Gue berjalan keluar dari komplek, ingin berburu jajanan pinggir jalan yang jaraknya tidak begitu jauh dari komplek sini. Soalnya kalau jauh-jauh gue tidak kuat untuk jalan, baru sebentar saja kaki gue sudah terasa pegal.
Sasaran pertama gue adalah kedai susu jahe. Katanya, banyak yang bilang kalau susu jahe disini rasanya enak, berbeda dari susu jahe yang lain. Karena penasaran, jadi gue langsung ingin mencicipinya.
Pada saat memasuki tenda susu jahe itu, gue langsung memesan satu cangkir dengan roti bakar sebagai pelengkap. Setelah pesanan gue sudah di acc oleh abangnya, gue bergegas duduk di pojok kanan. Pengunjungnya juga tidak terlalu ramai, hanya satu pasang suami istri dan empat ibu-ibu yang sepertinya sedang menikmati obrolan-obrolan negatif;gibah.
"Mang, satu ya. Biasa, jahenya jangan banyak-banyak naronya." Sebentar, seperti tidak asing suaranya. Cempreng-cempreng tapi songong gitu. "Lah Teh, lo ternyata." Tebakan gue tidak meleset. Perempuan yang kerudungnya gue colong, adalah pelakunya.

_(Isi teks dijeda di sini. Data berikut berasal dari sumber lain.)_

-- ==== Sys2Proof/Laws/Kept.lean ====
section
/-! SUPPORT. What the shared operations on the path of a mailbox request leave alone. -/

namespace Sys2Proof.Machine

/-- What the serving of a mailbox request leaves alone, whatever the command: everything but the mailbox, the
memory that holds parameters and results, the tables that count energy, the ports, the pair's stream and the pins. -/
@[reducible, simp] def Kept (s t : State) : Prop :=
  t.pending = s.pending ∧ t.now = s.now ∧ t.free = s.free ∧ t.board = s.board ∧ t.rgn = s.rgn ∧
  t.lode = s.lode ∧ t.xlat = s.xlat ∧ t.eng = s.eng ∧ t.attn = s.attn ∧ t.form = s.form ∧
  t.retr = s.retr ∧ t.couch = s.couch ∧ t.laid = s.laid ∧ t.sec = s.sec
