-- ==== Sys2Proof/Laws/State.lean ====
section
/-! SUPPORT. The parts of the state: which part each update may change, and what a part reads as after it. -/

namespace Sys2Proof.Machine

Gue tersenyum sumringah, merintahkan dia untuk duduk bersamaan "kok bisa kebetulan gini sih? Emang Lo sering kesini?" Tanya gue sok excited.
Indy mengangguk, bahwa pertanyaan gue itu benar "nggak sering-sering banget sih, cuma udah langganan aja sama abangnya." Gue mengangguk paham, bersamaan dengan datangnya susu jahe yang gue pesan tadi "lo sering kesini?" Kali ini gue menggeleng, karena memang faktanya begitu. Gue saja baru beberapa hari disini "nggak, ini yang pertama. Cuma penasaran aja sama rasanya, kata orang-orang sih enak. Jadi gue mampir ke sini."
"Rumah lo kayaknya deket sini ya?" Suka banget menebak-nebak, tapi entah kenapa tebakan dia tuh selalu saja benar. "Iya, gue tinggal di Mentari, rumah Tante. Soalnya gue nggak netap disini, mungkin nanti pulang." Pasti, pasti gue akan pulang, tidak mungkin menetap disini. Karena habitat asli gue disana, bukan disini.
"Udah lama kenal sama a Nicko?" Lagi-lagi, pertanyaan itu yang gue dapat. Padahal pada saat dirumahnya tadi gue sudah menjelaskan bahwa gue baru beberapa hari disini. Biarin deh, mungkin dia lupa "baru beberapa hari, ketemu di Braga." Kalimat akhir yang gue ucapkan sepertinya menarik perhatian dia untuk gue terus ngomong tentang pertemuan gue dengan abangnya itu. Soalnya dari cara dia memajukan wajahnya sedikit lebih dekat, itu sudah membuat gue paham.
"Oh, tumben loh a Nicko begini." Tumben? Maksudnya gimana deh? Memang biasanya seperti apa?
"Hah? Gimana maksudnya?" Tanya gue sangat penasaran. "Gimana ya gue ngomongnya, ribet soalnya." Sebenarnya gue tidak menuntut untuk dia menjelaskan, tapi gimana ya gue kepo juga. "Sebelumnya gue mau bilang makasih dulu nih sama lo, Teh." Sumpah, gue semakin tidak mengerti. Makasih untuk apa? Gue saja tidak memberikan apapun untuknya. "Makasih buat apa? Perasaan gue nggak kasih apa-apa loh? Ada juga gue yang harus bilang makasih sama lo, soalnya udah dikasih kerudung ini."
Matanya langsung membulat, seolah sangat terkejut dengan perkataan gue tadi "pantes anjir gue cariin nggak ada." Nah loh, malu banget deh gue kalau begini. "Gue nggak minta ya, Nicko yang kasih. Soalnya gue kesini cuma bawa kerudung dua. Besok deh ya gue balikin, biar dicu-"
"Selow kali, udah pake! Lo cantikan pake kerudung. Lagian di rumah gue juga banyak. Lo kalo mau lagi, ke rumah aja, tinggal pilih mau yang mana." Sombong amat, tapi sepertinya tidak salah sih. Kalau dilihat dari penampilannya, Indy ini sangat modis. Tidak heran kalau kerudungnya banyak seperti grosiran pasar Tanah Abang.